What is expected: How many lines in these records hold the string "phase"? Reply with the number alone.

Source data:
###

theorem execHoardZeroDone_kept {c0 : Cfg} {q0 : List Instr} {s u : State}  (h0 : Kept c0 q0 s)
    (ht : execHoardZeroDone s = .next u) : Kept c0 q0 u := by
  obtain rfl : _ = u := Host.Outcome.next.inj ht
  exact State.hoardZeroed_kept _ h0

theorem execQuillFrameReceived_kept {c0 : Cfg} {q0 : List Instr} {s u : State} (p stamp : Nat) (frame : List Byte) (h0 : Kept c0 q0 s)
    (ht : execQuillFrameReceived p stamp frame s = .next u) : Kept c0 q0 u := by
  obtain rfl : _ = u := Host.Outcome.next.inj ht
  exact State.frameIn_kept _ _ _ _ h0

theorem execQuillFrameTransmit_kept {c0 : Cfg} {q0 : List Instr} {s u : State} (p : Nat) (h0 : Kept c0 q0 s)
    (ht : execQuillFrameTransmit p s = .next u) : Kept c0 q0 u := by
  obtain rfl : _ = u := Host.Outcome.next.inj ht
  repeat' (with_reducible first | assumption | apply State.frameOut_kept | apply State.sendTime_kept | apply State.distPump_kept | intro _ | apply Kept.ite | apply Kept.foldS | simp -zeta only [↓Kept.mk_iff] | split)

theorem execQpDefectTimer_kept {c0 : Cfg} {q0 : List Instr} {s u : State} (p d : Nat) (on : Bool) (h0 : Kept c0 q0 s)
    (ht : execQpDefectTimer p d on s = .next u) : Kept c0 q0 u := by
  obtain rfl : _ = u := Host.Outcome.next.inj ht
  exact State.defectTimer_kept _ _ _ _ h0

theorem execMemberControlTimeout_kept {c0 : Cfg} {q0 : List Instr} {s u : State} (i k : Nat) (h0 : Kept c0 q0 s)
    (ht : execMemberControlTimeout i k s = .next u) : Kept c0 q0 u := by
  obtain rfl : _ = u := Host.Outcome.next.inj ht
  exact State.controlTimeout_kept _ _ _ h0

theorem execMemberRestore_kept {c0 : Cfg} {q0 : List Instr} {s u : State} (i k : Nat) (h0 : Kept c0 q0 s)
    (ht : execMemberRestore i k s = .next u) : Kept c0 q0 u := by
  obtain rfl : _ = u := Host.Outcome.next.inj ht
  exact State.memberRestore_kept _ _ _ h0

theorem execMapChangeStart_kept {c0 : Cfg} {q0 : List Instr} {s u : State} (i : Nat) (h0 : Kept c0 q0 s)
    (ht : execMapChangeStart i s = .next u) : Kept c0 q0 u := by
  obtain rfl : _ = u := Host.Outcome.next.inj ht
  exact State.mapStart_kept _ _ h0

theorem execMapApply_kept {c0 : Cfg} {q0 : List Instr} {s u : State} (i : Nat) (h0 : Kept c0 q0 s)
    (ht : execMapApply i s = .next u) : Kept c0 q0 u := by
  obtain rfl : _ = u := Host.Outcome.next.inj ht
  exact State.mapApply_kept _ _ h0

theorem execMapChangeLate_kept {c0 : Cfg} {q0 : List Instr} {s u : State} (i : Nat) (h0 : Kept c0 q0 s)
    (ht : execMapChangeLate i s = .next u) : Kept c0 q0 u := by
  obtain rfl : _ = u := Host.Outcome.next.inj ht
  exact State.mapLate_kept _ _ h0

theorem execGroupFrameRelease_kept {c0 : Cfg} {q0 : List Instr} {s u : State} (i : Nat) (bad : List Nat) (h0 : Kept c0 q0 s)
    (ht : execGroupFrameRelease i bad s = .next u) : Kept c0 q0 u := by
  obtain rfl : _ = u := Host.Outcome.next.inj ht
  exact State.groupRelease_kept _ _ _ h0

theorem execDeskewDelayExpiry_kept {c0 : Cfg} {q0 : List Instr} {s u : State} (i : Nat) (bad : List Nat) (h0 : Kept c0 q0 s)
    (ht : execDeskewDelayExpiry i bad s = .next u) : Kept c0 q0 u := by
  obtain rfl : _ = u := Host.Outcome.next.inj ht
  exact State.deskewExpiry_kept _ _ _ h0

theorem execQpConfigWrite_kept {c0 : Cfg} {q0 : List Instr} {s u : State} (src : Src) (p : Nat) (deskew : Bool) (v : Nat) (h0 : Kept c0 q0 s)
    (ht : execQpConfigWrite src p deskew v s = .next u) : Kept c0 q0 u := by
  obtain rfl : _ = u := Host.Outcome.next.inj ht
  exact State.qpConfig_kept _ _ _ _ _ h0

theorem execAck_kept {c0 : Cfg} {q0 : List Instr} {s u : State} (i : Nat) (h0 : Kept c0 q0 s)
    (ht : execAck i s = .next u) : Kept c0 q0 u := by
  obtain rfl : _ = u := Host.Outcome.next.inj ht
  exact State.ackWord_kept _ _ h0

theorem execResend_kept {c0 : Cfg} {q0 : List Instr} {s u : State} (i : Nat) (h0 : Kept c0 q0 s)
    (ht : execResend i s = .next u) : Kept c0 q0 u := by
  obtain rfl : _ = u := Host.Outcome.next.inj ht
  exact State.resendWord_kept _ _ h0

theorem execResendTimeout_kept {c0 : Cfg} {q0 : List Instr} {s u : State} (i : Nat) (h0 : Kept c0 q0 s)
    (ht : execResendTimeout i s = .next u) : Kept c0 q0 u := by
  obtain rfl : _ = u := Host.Outcome.next.inj ht
  exact State.resendTimeout_kept _ _ h0

theorem execRemoteAccessSend_kept {c0 : Cfg} {q0 : List Instr} {s u : State}  (h0 : Kept c0 q0 s)
    (ht : execRemoteAccessSend s = .next u) : Kept c0 q0 u := by
  obtain rfl : _ = u := Host.Outcome.next.inj ht
  exact State.remoteSend_kept _ h0

theorem execTidWaitTimeout_kept {c0 : Cfg} {q0 : List Instr} {s u : State}  (h0 : Kept c0 q0 s)
    (ht : execTidWaitTimeout s = .next u) : Kept c0 q0 u := by
  obtain rfl : _ = u := Host.Outcome.next.inj ht
  exact State.tidTimeout_kept _ h0

theorem execRemoteTimeout_kept {c0 : Cfg} {q0 : List Instr} {s u : State} (tid : Nat) (h0 : Kept c0 q0 s)
    (ht : execRemoteTimeout tid s = .next u) : Kept c0 q0 u := by
  obtain rfl : _ = u := Host.Outcome.next.inj ht
  exact State.remoteTimeout_kept _ _ h0

theorem execWrite_kept {c0 : Cfg} {q0 : List Instr} {s u : State} (i : Nat) (err : Bool) (h0 : Kept c0 q0 s)
    (ht : execWrite i err s = .next u) : Kept c0 q0 u := by
  obtain rfl : _ = u := Host.Outcome.next.inj ht
  repeat' (with_reducible first | assumption | apply State.onMsg_kept | apply State.inWrite_kept | intro _ | apply Kept.ite | apply Kept.foldS | simp -zeta only [↓Kept.mk_iff] | split)

theorem execWriteAck_kept {c0 : Cfg} {q0 : List Instr} {s u : State} (i : Nat) (h0 : Kept c0 q0 s)
    (ht : execWriteAck i s = .next u) : Kept c0 q0 u := by
  obtain rfl : _ = u := Host.Outcome.next.inj ht
  repeat' (with_reducible first | assumption | apply State.onMsg_kept | apply State.response_kept | intro _ | apply Kept.ite | apply Kept.foldS | simp -zeta only [↓Kept.mk_iff] | split)

theorem execReadReq_kept {c0 : Cfg} {q0 : List Instr} {s u : State} (i : Nat) (err : Bool) (h0 : Kept c0 q0 s)
    (ht : execReadReq i err s = .next u) : Kept c0 q0 u := by
  obtain rfl : _ = u := Host.Outcome.next.inj ht
  repeat' (with_reducible first | assumption | apply State.onMsg_kept | apply State.inRead_kept | intro _ | apply Kept.ite | apply Kept.foldS | simp -zeta only [↓Kept.mk_iff] | split)

theorem execReadResp_kept {c0 : Cfg} {q0 : List Instr} {s u : State} (i : Nat) (h0 : Kept c0 q0 s)
    (ht : execReadResp i s = .next u) : Kept c0 q0 u := by
  obtain rfl : _ = u := Host.Outcome.next.inj ht
  repeat' (with_reducible first | assumption | apply State.onMsg_kept | apply State.response_kept | intro _ | apply Kept.ite | apply Kept.foldS | simp -zeta only [↓Kept.mk_iff] | split)

theorem execQuillSignal_kept {c0 : Cfg} {q0 : List Instr} {s u : State} (i : Nat) (h0 : Kept c0 q0 s)
    (ht : execQuillSignal i s = .next u) : Kept c0 q0 u := by
  obtain rfl : _ = u := Host.Outcome.next.inj ht
  repeat' (with_reducible first | assumption | apply State.onMsg_kept | apply State.inSignal_kept | intro _ | apply Kept.ite | apply Kept.foldS | simp -zeta only [↓Kept.mk_iff] | split)

theorem execActPost_kept {c0 : Cfg} {q0 : List Instr} {s u : State} (i : Nat) (h0 : Kept c0 q0 s)
    (ht : execActPost i s = .next u) : Kept c0 q0 u := by
  obtain rfl : _ = u := Host.Outcome.next.inj ht
  repeat' (with_reducible first | assumption | apply State.onMsg_kept | apply State.inActPost_kept | intro _ | apply Kept.ite | apply Kept.foldS | simp -zeta only [↓Kept.mk_iff] | split)

theorem execActStatus_kept {c0 : Cfg} {q0 : List Instr} {s u : State} (i : Nat) (h0 : Kept c0 q0 s)
    (ht : execActStatus i s = .next u) : Kept c0 q0 u := by
  obtain rfl : _ = u := Host.Outcome.next.inj ht
  repeat' (with_reducible first | assumption | apply State.onMsg_kept | apply State.response_kept | intro _ | apply Kept.ite | apply Kept.foldS | simp -zeta only [↓Kept.mk_iff] | split)

theorem execBcast_kept {c0 : Cfg} {q0 : List Instr} {s u : State} (i len : Nat) (h0 : Kept c0 q0 s)
    (ht : execBcast i len s = .next u) : Kept c0 q0 u := by
  obtain rfl : _ = u := Host.Outcome.next.inj ht
  split
  · next heq => exact State.inBcast_kept _ _ _ (State.takeMsg_kept heq h0)
  · exact h0

theorem execUndeliverable_kept {c0 : Cfg} {q0 : List Instr} {s u : State} (i : Nat) (h0 : Kept c0 q0 s)
    (ht : execUndeliverable i s = .next u) : Kept c0 q0 u := by
  obtain rfl : _ = u := Host.Outcome.next.inj ht
  repeat' (with_reducible first | assumption | apply State.onMsg_kept | apply State.inUndeliverable_kept | intro _ | apply Kept.ite | apply Kept.foldS | simp -zeta only [↓Kept.mk_iff] | split)

theorem execDetourReq_kept {c0 : Cfg} {q0 : List Instr} {s u : State} (dim : Nat) (h0 : Kept c0 q0 s)
    (ht : execDetourReq dim s = .next u) : Kept c0 q0 u := by
  obtain rfl : _ = u := Host.Outcome.next.inj ht
  repeat' (with_reducible first | assumption | apply State.detReq_kept | apply State.onDetour_kept)

theorem execDetourGrant_kept {c0 : Cfg} {q0 : List Instr} {s u : State} (dim : Nat) (h0 : Kept c0 q0 s)
    (ht : execDetourGrant dim s = .next u) : Kept c0 q0 u := by
  obtain rfl : _ = u := Host.Outcome.next.inj ht
  repeat' (with_reducible first | assumption | apply State.detGrant_kept | apply State.onDetour_kept)

theorem execDetourRefuse_kept {c0 : Cfg} {q0 : List Instr} {s u : State} (dim : Nat) (h0 : Kept c0 q0 s)
    (ht : execDetourRefuse dim s = .next u) : Kept c0 q0 u := by
  obtain rfl : _ = u := Host.Outcome.next.inj ht
  repeat' (with_reducible first | assumption | apply State.detRefuse_kept | apply State.onDetour_kept)

theorem execDetourEnd_kept {c0 : Cfg} {q0 : List Instr} {s u : State} (dim : Nat) (h0 : Kept c0 q0 s)
    (ht : execDetourEnd dim s = .next u) : Kept c0 q0 u := by
  obtain rfl : _ = u := Host.Outcome.next.inj ht
  repeat' (with_reducible first | assumption | apply State.detEndMsg_kept | apply State.onDetour_kept)

theorem execTime_kept {c0 : Cfg} {q0 : List Instr} {s u : State} (i : Nat) (phase : Int) (tick : Nat) (h0 : Kept c0 q0 s)
    (ht : execTime i phase tick s = .next u) : Kept c0 q0 u := by
  obtain rfl : _ = u := Host.Outcome.next.inj ht
  repeat' (with_reducible first | assumption | apply State.timeMessage_kept | apply State.onMsg_kept | intro _ | apply Kept.ite | apply Kept.foldS | simp -zeta only [↓Kept.mk_iff] | split)

theorem execDistDone_kept {c0 : Cfg} {q0 : List Instr} {s u : State} (i id status : Nat) (h0 : Kept c0 q0 s)
    (ht : execDistDone i id status s = .next u) : Kept c0 q0 u := by
  obtain rfl : _ = u := Host.Outcome.next.inj ht
  repeat' (with_reducible first | assumption | apply State.onMsg_kept | apply State.distReport_kept | intro _ | apply Kept.ite | apply Kept.foldS | simp -zeta only [↓Kept.mk_iff] | split)

theorem execReservedMessage_kept {c0 : Cfg} {q0 : List Instr} {s u : State} (i : Nat) (h0 : Kept c0 q0 s)
    (ht : execReservedMessage i s = .next u) : Kept c0 q0 u := by
  obtain rfl : _ = u := Host.Outcome.next.inj ht
  repeat' (with_reducible first | assumption | apply State.setQg_kept | intro _ | apply Kept.ite | apply Kept.foldS | simp -zeta only [↓Kept.mk_iff] | (extract_lets +onlyGivenNames x; first | (refine Kept.cut (P := Kept c0 q0 x) ?_ ?_; rotate_left; (intro _; clear_value x); rotate_left; unfold x; clear x) | clear_value x) | split)

theorem execDetourPlanHoldExpiry_kept {c0 : Cfg} {q0 : List Instr} {s u : State} (i : Nat) (h0 : Kept c0 q0 s)
    (ht : execDetourPlanHoldExpiry i s = .next u) : Kept c0 q0 u := by
  obtain rfl : _ = u := Host.Outcome.next.inj ht
  exact State.planHold_kept _ _ h0

theorem execDirectRestoreHoldExpiry_kept {c0 : Cfg} {q0 : List Instr} {s u : State} (i : Nat) (h0 : Kept c0 q0 s)
    (ht : execDirectRestoreHoldExpiry i s = .next u) : Kept c0 q0 u := by
  obtain rfl : _ = u := Host.Outcome.next.inj ht
  exact State.restoreHold_kept _ _ h0

theorem execQmDistCmd_kept {c0 : Cfg} {q0 : List Instr} {s u : State} (src dst len id : Nat) (rack : Bool) (h0 : Kept c0 q0 s)
    (ht : execQmDistCmd src dst len id rack s = .next u) : Kept c0 q0 u := by
  obtain rfl : _ = u := Host.Outcome.next.inj ht
  exact State.distCmd_kept _ _ _ _ _ _ h0

theorem execDistTimeout_kept {c0 : Cfg} {q0 : List Instr} {s u : State}  (h0 : Kept c0 q0 s)
    (ht : execDistTimeout s = .next u) : Kept c0 q0 u := by
  obtain rfl : _ = u := Host.Outcome.next.inj ht
  exact State.distTimeout_kept _ h0

theorem execQmMemberCmd_kept {c0 : Cfg} {q0 : List Instr} {s u : State} (v : Nat) (h0 : Kept c0 q0 s)
    (ht : execQmMemberCmd v s = .next u) : Kept c0 q0 u := by
  obtain rfl : _ = u := Host.Outcome.next.inj ht
  exact State.memberCmd_kept _ _ h0

theorem execQmIdWrite_kept {c0 : Cfg} {q0 : List Instr} {s u : State} (src : Src) (w : Option Nat) (v : Nat) (h0 : Kept c0 q0 s)
    (ht : execQmIdWrite src w v s = .next u) : Kept c0 q0 u := by
  obtain rfl : _ = u := Host.Outcome.next.inj ht
  exact State.qmIdWrite_kept _ _ _ _ h0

###

Your solution: 2